EXERCISE BRIEF
Produce the records below again, word for word, but stop after the line that contains "and CLIPPED. -/".

Dataset entries:
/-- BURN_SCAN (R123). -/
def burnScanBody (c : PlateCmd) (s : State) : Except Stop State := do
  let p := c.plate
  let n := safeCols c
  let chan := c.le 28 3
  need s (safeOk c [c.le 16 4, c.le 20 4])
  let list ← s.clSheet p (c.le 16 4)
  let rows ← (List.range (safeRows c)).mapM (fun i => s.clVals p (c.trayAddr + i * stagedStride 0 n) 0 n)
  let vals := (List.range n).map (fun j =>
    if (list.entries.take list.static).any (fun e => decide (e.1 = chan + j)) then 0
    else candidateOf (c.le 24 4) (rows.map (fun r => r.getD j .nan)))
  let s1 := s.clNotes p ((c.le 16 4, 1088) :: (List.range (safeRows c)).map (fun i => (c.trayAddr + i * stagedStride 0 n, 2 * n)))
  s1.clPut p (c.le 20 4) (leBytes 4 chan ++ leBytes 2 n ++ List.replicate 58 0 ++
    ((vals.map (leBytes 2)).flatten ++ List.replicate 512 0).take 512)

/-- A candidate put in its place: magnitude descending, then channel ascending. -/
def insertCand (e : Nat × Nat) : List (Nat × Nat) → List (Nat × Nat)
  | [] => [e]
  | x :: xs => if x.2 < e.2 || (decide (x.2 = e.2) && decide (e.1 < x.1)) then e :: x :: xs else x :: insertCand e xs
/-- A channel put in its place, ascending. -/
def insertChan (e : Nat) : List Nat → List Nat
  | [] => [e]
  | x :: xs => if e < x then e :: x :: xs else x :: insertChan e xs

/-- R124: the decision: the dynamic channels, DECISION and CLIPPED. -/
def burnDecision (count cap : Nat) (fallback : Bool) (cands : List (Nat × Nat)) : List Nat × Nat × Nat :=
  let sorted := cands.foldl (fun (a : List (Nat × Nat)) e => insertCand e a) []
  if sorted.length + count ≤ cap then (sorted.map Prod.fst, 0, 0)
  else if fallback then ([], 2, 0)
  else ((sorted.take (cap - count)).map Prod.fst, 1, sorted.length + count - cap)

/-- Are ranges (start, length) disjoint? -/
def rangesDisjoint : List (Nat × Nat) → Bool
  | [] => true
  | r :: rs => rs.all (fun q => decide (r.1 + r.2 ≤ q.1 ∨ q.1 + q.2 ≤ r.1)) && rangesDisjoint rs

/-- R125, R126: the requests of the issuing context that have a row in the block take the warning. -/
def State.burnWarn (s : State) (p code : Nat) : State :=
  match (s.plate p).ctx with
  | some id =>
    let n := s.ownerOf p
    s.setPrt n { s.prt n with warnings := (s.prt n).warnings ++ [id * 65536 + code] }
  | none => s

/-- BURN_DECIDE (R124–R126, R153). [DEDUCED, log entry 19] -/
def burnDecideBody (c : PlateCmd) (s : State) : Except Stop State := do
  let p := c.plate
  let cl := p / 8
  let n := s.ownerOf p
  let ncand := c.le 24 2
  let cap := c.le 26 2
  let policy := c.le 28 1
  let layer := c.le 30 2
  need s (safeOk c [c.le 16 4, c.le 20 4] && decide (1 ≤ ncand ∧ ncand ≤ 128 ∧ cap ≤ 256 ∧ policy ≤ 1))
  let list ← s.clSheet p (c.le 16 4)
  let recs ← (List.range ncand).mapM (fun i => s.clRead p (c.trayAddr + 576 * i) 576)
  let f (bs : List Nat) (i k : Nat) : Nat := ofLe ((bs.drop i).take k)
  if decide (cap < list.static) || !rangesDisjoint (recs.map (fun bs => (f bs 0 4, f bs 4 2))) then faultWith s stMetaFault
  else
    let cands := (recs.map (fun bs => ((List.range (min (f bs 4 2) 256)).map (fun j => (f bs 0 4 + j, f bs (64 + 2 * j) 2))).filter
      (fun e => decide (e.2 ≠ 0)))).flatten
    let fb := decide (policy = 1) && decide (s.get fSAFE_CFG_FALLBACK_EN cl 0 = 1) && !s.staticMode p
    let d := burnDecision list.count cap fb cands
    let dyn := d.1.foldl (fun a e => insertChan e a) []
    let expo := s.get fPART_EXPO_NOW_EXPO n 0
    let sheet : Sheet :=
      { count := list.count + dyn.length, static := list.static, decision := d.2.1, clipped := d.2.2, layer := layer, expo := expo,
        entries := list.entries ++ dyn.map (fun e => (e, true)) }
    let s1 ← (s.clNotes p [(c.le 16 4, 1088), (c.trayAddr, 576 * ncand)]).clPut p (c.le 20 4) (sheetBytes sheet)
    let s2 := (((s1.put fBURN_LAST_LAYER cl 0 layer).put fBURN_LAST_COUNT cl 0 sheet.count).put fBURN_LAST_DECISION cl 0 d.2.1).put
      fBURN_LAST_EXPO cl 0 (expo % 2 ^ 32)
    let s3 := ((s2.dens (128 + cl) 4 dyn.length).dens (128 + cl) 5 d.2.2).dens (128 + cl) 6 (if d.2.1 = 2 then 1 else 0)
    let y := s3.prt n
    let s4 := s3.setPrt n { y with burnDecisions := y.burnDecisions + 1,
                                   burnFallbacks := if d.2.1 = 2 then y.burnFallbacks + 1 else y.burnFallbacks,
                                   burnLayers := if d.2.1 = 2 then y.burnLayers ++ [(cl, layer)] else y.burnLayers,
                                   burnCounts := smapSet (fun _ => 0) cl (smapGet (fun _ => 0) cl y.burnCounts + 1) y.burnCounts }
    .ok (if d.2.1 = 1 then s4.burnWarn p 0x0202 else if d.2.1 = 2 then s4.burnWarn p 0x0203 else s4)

RESULT OF THE TASK
/-- BURN_SCAN (R123). -/
def burnScanBody (c : PlateCmd) (s : State) : Except Stop State := do
  let p := c.plate
  let n := safeCols c
  let chan := c.le 28 3
  need s (safeOk c [c.le 16 4, c.le 20 4])
  let list ← s.clSheet p (c.le 16 4)
  let rows ← (List.range (safeRows c)).mapM (fun i => s.clVals p (c.trayAddr + i * stagedStride 0 n) 0 n)
  let vals := (List.range n).map (fun j =>
    if (list.entries.take list.static).any (fun e => decide (e.1 = chan + j)) then 0
    else candidateOf (c.le 24 4) (rows.map (fun r => r.getD j .nan)))
  let s1 := s.clNotes p ((c.le 16 4, 1088) :: (List.range (safeRows c)).map (fun i => (c.trayAddr + i * stagedStride 0 n, 2 * n)))
  s1.clPut p (c.le 20 4) (leBytes 4 chan ++ leBytes 2 n ++ List.replicate 58 0 ++
    ((vals.map (leBytes 2)).flatten ++ List.replicate 512 0).take 512)

/-- A candidate put in its place: magnitude descending, then channel ascending. -/
def insertCand (e : Nat × Nat) : List (Nat × Nat) → List (Nat × Nat)
  | [] => [e]
  | x :: xs => if x.2 < e.2 || (decide (x.2 = e.2) && decide (e.1 < x.1)) then e :: x :: xs else x :: insertCand e xs
/-- A channel put in its place, ascending. -/
def insertChan (e : Nat) : List Nat → List Nat
  | [] => [e]
  | x :: xs => if e < x then e :: x :: xs else x :: insertChan e xs

/-- R124: the decision: the dynamic channels, DECISION and CLIPPED. -/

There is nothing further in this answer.